INSTRUCTIONS FOR THE TASK: Of all the entries below, only the lines from the one with "restore (R268). -/" up to and including the one with "let c := bits p 51 12" are to be duplicated exactly.

[Dataset entries]

▼

/-- The copy has ended and the last granule is zero: the region is the beneficiary's (R265). -/
def State.finishSpill (s : State) (t : Nat) (o : Order) : State :=
  let e := s.spEntry t o.n
  let base := bits e 12 8
  let count := bits e 20 8
  let w := (s.tile t).work
  let kept := match w.kept with | some k => if k.ctx = o.victim then some k else none | none => none
  let bytes := count * granuleBytes + (match kept with | some k => 512 * k.rows | none => 0)
  let s1 := s.onWork t fun w => { w with
    order := none
    kept := if kept.isSome then none else w.kept
    accSave := match kept with | some k => FMap.insert w.accSave o.n k | none => w.accSave }
  let s2 := (s1.setField (tileBase t + 0x100 + 8 * o.n) 28 1 0).setTreg t (0x740 + 8 * o.n)
    (pack [(63, 1), (51, o.victim), (43, count), (35, base), (24, w.parkedFor o.n), (0, o.off)])
  let s3 := ((s2.giveEntry t o.m o.bene base count).zeroGranules t ((List.range count).map (base + ·))).setField
    (tileBase t + 0x100 + 8 * o.m) 29 1 0
  (s3.tcount t 0x7D0 bytes).preemptStatus t 0 false

/-- SPILL_DONE: the copy, unless a parked record could not be written: then the order ends as R267 has it (R544). -/
def execSpillDone (t : Tile) (s : State) : Result :=
  .next (match s.order? t false with
    | none => s
    | some o =>
      if ! s.moving then s
      else if o.failed != 0 then s.undoSpill t o o.failed
      else if s.victimRuns t o then s
      else match s.spillCopy t o with
        | (s1, .ok ()) => s1.finishSpill t o
        | (s1, .error st) => s1.undoSpill t o st)

def execSpillFailed (t : Tile) (st : Status) (s : State) : Result :=
  .next (match s.order? t false with
    | some o => if s.moving then s.undoSpill t o st else s
    | none => s)

/-- The checks of a restore (R268). -/
def State.restoreCheck (s : State) (t n : Nat) : Option Status :=
  let v := s.spSave t n
  if (s.tile t).work.order.isSome then some 0x4063
  else if ! tst v 63 || s.overlapsEntry t 16 (bits v 35 8) (bits v 43 8) then some 0x2060
  else none

def execRestore (t : Tile) (w : Wr) (s : State) : Result :=
  .next (s.write (tileBase t + 0x730) w fun s v _ =>
    let n := bits v 56 4
    if bits v 60 4 != 2 then s
    else match s.restoreCheck t n with
      | some st => s.refuseOrder t st
      | none =>
        let p := s.spSave t n
        let c := bits p 51 12
        ((s.onWork t fun w => { w with order := some ⟨true, n, 0, 0, bits p 0 24, c, 0, 0⟩ }).giveEntry t n c (bits p 35 8) (bits p 43 8)).preemptStatus
          t 0 true)

/-- Copy `n` bytes of the victim's save area back to a scratchpad offset. -/
def State.restoreBytes (s : State) (t v a off n : Nat) : State × Option Status :=
  match s.devRead v a n with
  | (s1, .ok bs) => (s1.spWrite t off bs, none)
  | (s1, .error st) => (s1, some st)

/-- Do every step of a list; a failure is remembered and stops none. -/
def doAll (s : State) (f : State → Nat → State × Option Status) : List Nat → State × Option Status
  | [] => (s, none)
  | i :: is =>
    let r := doAll (f s i).1 f is
    (r.1, r.2.or (f s i).2)

/-- Copy a save area back; a granule whose copy fails stays zero. -/
def State.restoreCopy (s : State) (t : Nat) (o : Order) (base count : Nat) : State × Option Status :=
  doAll (s.zeroGranules t ((List.range count).map (base + ·)))
    (fun s1 i => s1.restoreBytes t o.victim (s.reserve o.victim + o.off * 65536 + i * granuleBytes) ((base + i) * granuleBytes)
      granuleBytes) (List.range count)

/-- The kept result that a save area's bytes hold, for the shape that was saved. The area has no room for the checksum cells: they begin
anew from the words read back (DESIGN CHOICE, log 110). -/
def Kept.loaded (k : Kept) (bs : List Byte) : Kept :=
  let data := (List.range k.rows).map fun r => (List.range k.cols).map fun c => BitVec.ofNat 32 (ofBytes ((bs.drop (512 * r + 4 * c)).take 4))
  { k with data := data, sums := data.map fun row => row.map fun w => (f32 w, (f32 w).abs) }

/-- Read the accumulator save back, if one was made (R268). -/
def State.restoreKept (s : State) (v a : Nat) (k : Option Kept) : State × Option Kept × Option Status :=
  match k with
  | none => (s, none, none)
  | some k =>
    match s.devRead v a (512 * k.rows) with
    | (s1, .ok bs) => (s1, some (k.loaded bs), none)
    | (s1, .error st) => (s1, none, some st)

/-- A parked record as the park area holds it. -/
def Parked.loaded (p : Parked) (bs : List Byte) : Parked :=
  match Rec.read (wordsOf 8 bs) with
  | some r => { p with ent := { p.ent with cmd := r } }
  | none => p
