def pointMv (p : Nat) : Nat := pick8 [620, 650, 680, 710, 740, 770, 810, 850] p
def pointTypical (p : Nat) : Nat := pick8 [90, 135, 195, 265, 350, 450, 540, 650] p
def pointIdle (p : Nat) : Nat := pick8 [70, 80, 95, 110, 130, 155, 185, 220] p
def pointArith (p : Nat) : Nat := pick8 [550, 660, 770, 880, 990, 1100, 1210, 1320] p
def pointHelm (p : Nat) : Nat := pick8 [550, 1100, 1320, 1540, 1870, 2200, 2200, 2200] p
def pointRouter (p : Nat) : Nat := pick8 [550, 1000, 1200, 1400, 1700, 2000, 2000, 2000] p

/-- Two points may stand on the two sides of a crossing between tiles: 120 mV (R449). -/
def near120 (p q : Nat) : Bool := pointMv p ≤ pointMv q + 120 && pointMv q ≤ pointMv p + 120

/-- The highest point within 120 mV above a point. -/
def highestBeside (p : Nat) : Nat := ((List.range 8).filter fun q => pointMv q ≤ pointMv p + 120).foldl max 0

/-! ### Registers of the Sextant -/

def pwPoint : Nat := pwBase + 0x030
def pwFlags : Nat := pwBase + 0x038
def sxTemp (i : Nat) : Nat := sxBase + 0x500 + 8 * i

/-- The point of a watch, and the gate duty. -/
def State.watchPoint (s : State) (prefill : Bool) : Nat := bits (s.reg pwPoint) (if prefill then 8 else 0) 4
def State.watchDuty (s : State) (prefill : Bool) : Nat := bits (s.reg pwPoint) (if prefill then 24 else 16) 8

/-- Set a watch's point and duty; a change emits a packet (Table 19-8). -/
def State.setWatch (s : State) (prefill : Bool) (p d : Nat) : State :=
  if s.watchPoint prefill = p && s.watchDuty prefill = d then s
  else
    let s1 := s.setReg pwPoint (setBits (setBits (s.reg pwPoint) (if prefill then 8 else 0) 4 p) (if prefill then 24 else 16) 8 d)
    s1.emit ⟨0x07, none, none, none, none, 0, 0, b2n prefill * 65536 + p * 256 + d, 0⟩

/-- `PW_STATE`: commanded and current state. -/
def State.showPower (s : State) (commanded : Nat) : State :=
  s.setReg pwBase (pack [(4, commanded), (0, if s.power.trimmed then 3 else s.power.phase)])

def State.commanded (s : State) : Nat := bits (s.reg pwBase) 4 4

def State.isFixedFreq (s : State) : Bool := tst (s.reg (pwBase + 0x028)) 0

/-! ### Watches (R277, R424) -/

/-- Tiles of a watch. -/
def State.watchTiles (s : State) (prefill : Bool) : Nat :=
  let d := (List.range 6).foldl (fun n b => n + 2 * bits (s.reg (sxBase + 0x420)) (4 * b) 4 * [5, 5, 6, 6, 5, 5].getD b 0) 0
  if prefill then 640 - d else d

/-- k in units of `2^-24`. -/
def State.kScale (s : State) : Nat :=
  let c := (s.reg (sxBase + 0x030)).toNat % 2 ^ 32
  (2 ^ 23 + c % 2 ^ 23) * 2 ^ (c / 2 ^ 23 - 126)

def unitK : Nat := 2 ^ 24

/-- `64 * E` of R424 for the points of the two watches and a duty. -/
def State.estimate (s : State) (pd pp d : Nat) : Nat :=
  let nd := s.watchTiles false
  let np := s.watchTiles true
  let k := s.kScale
  64 * (70000 * unitK + k * (nd * pointIdle pd + np * pointIdle pp)) +
    d * (74000 * unitK + k * (nd * (pointTypical pd - pointIdle pd) + np * (pointTypical pp - pointIdle pp)))

/-- A power in W in the units of `64 * E`. -/
def wattE (w : Nat) : Nat := 64 * (w * 100 * unitK)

▲

RESPONSE TO THE TASK:
/-- The checks of a restore (R268). -/
def State.restoreCheck (s : State) (t n : Nat) : Option Status :=
  let v := s.spSave t n
  if (s.tile t).work.order.isSome then some 0x4063
  else if ! tst v 63 || s.overlapsEntry t 16 (bits v 35 8) (bits v 43 8) then some 0x2060
  else none

def execRestore (t : Tile) (w : Wr) (s : State) : Result :=
  .next (s.write (tileBase t + 0x730) w fun s v _ =>
    let n := bits v 56 4
    if bits v 60 4 != 2 then s
    else match s.restoreCheck t n with
      | some st => s.refuseOrder t st
      | none =>
        let p := s.spSave t n
        let c := bits p 51 12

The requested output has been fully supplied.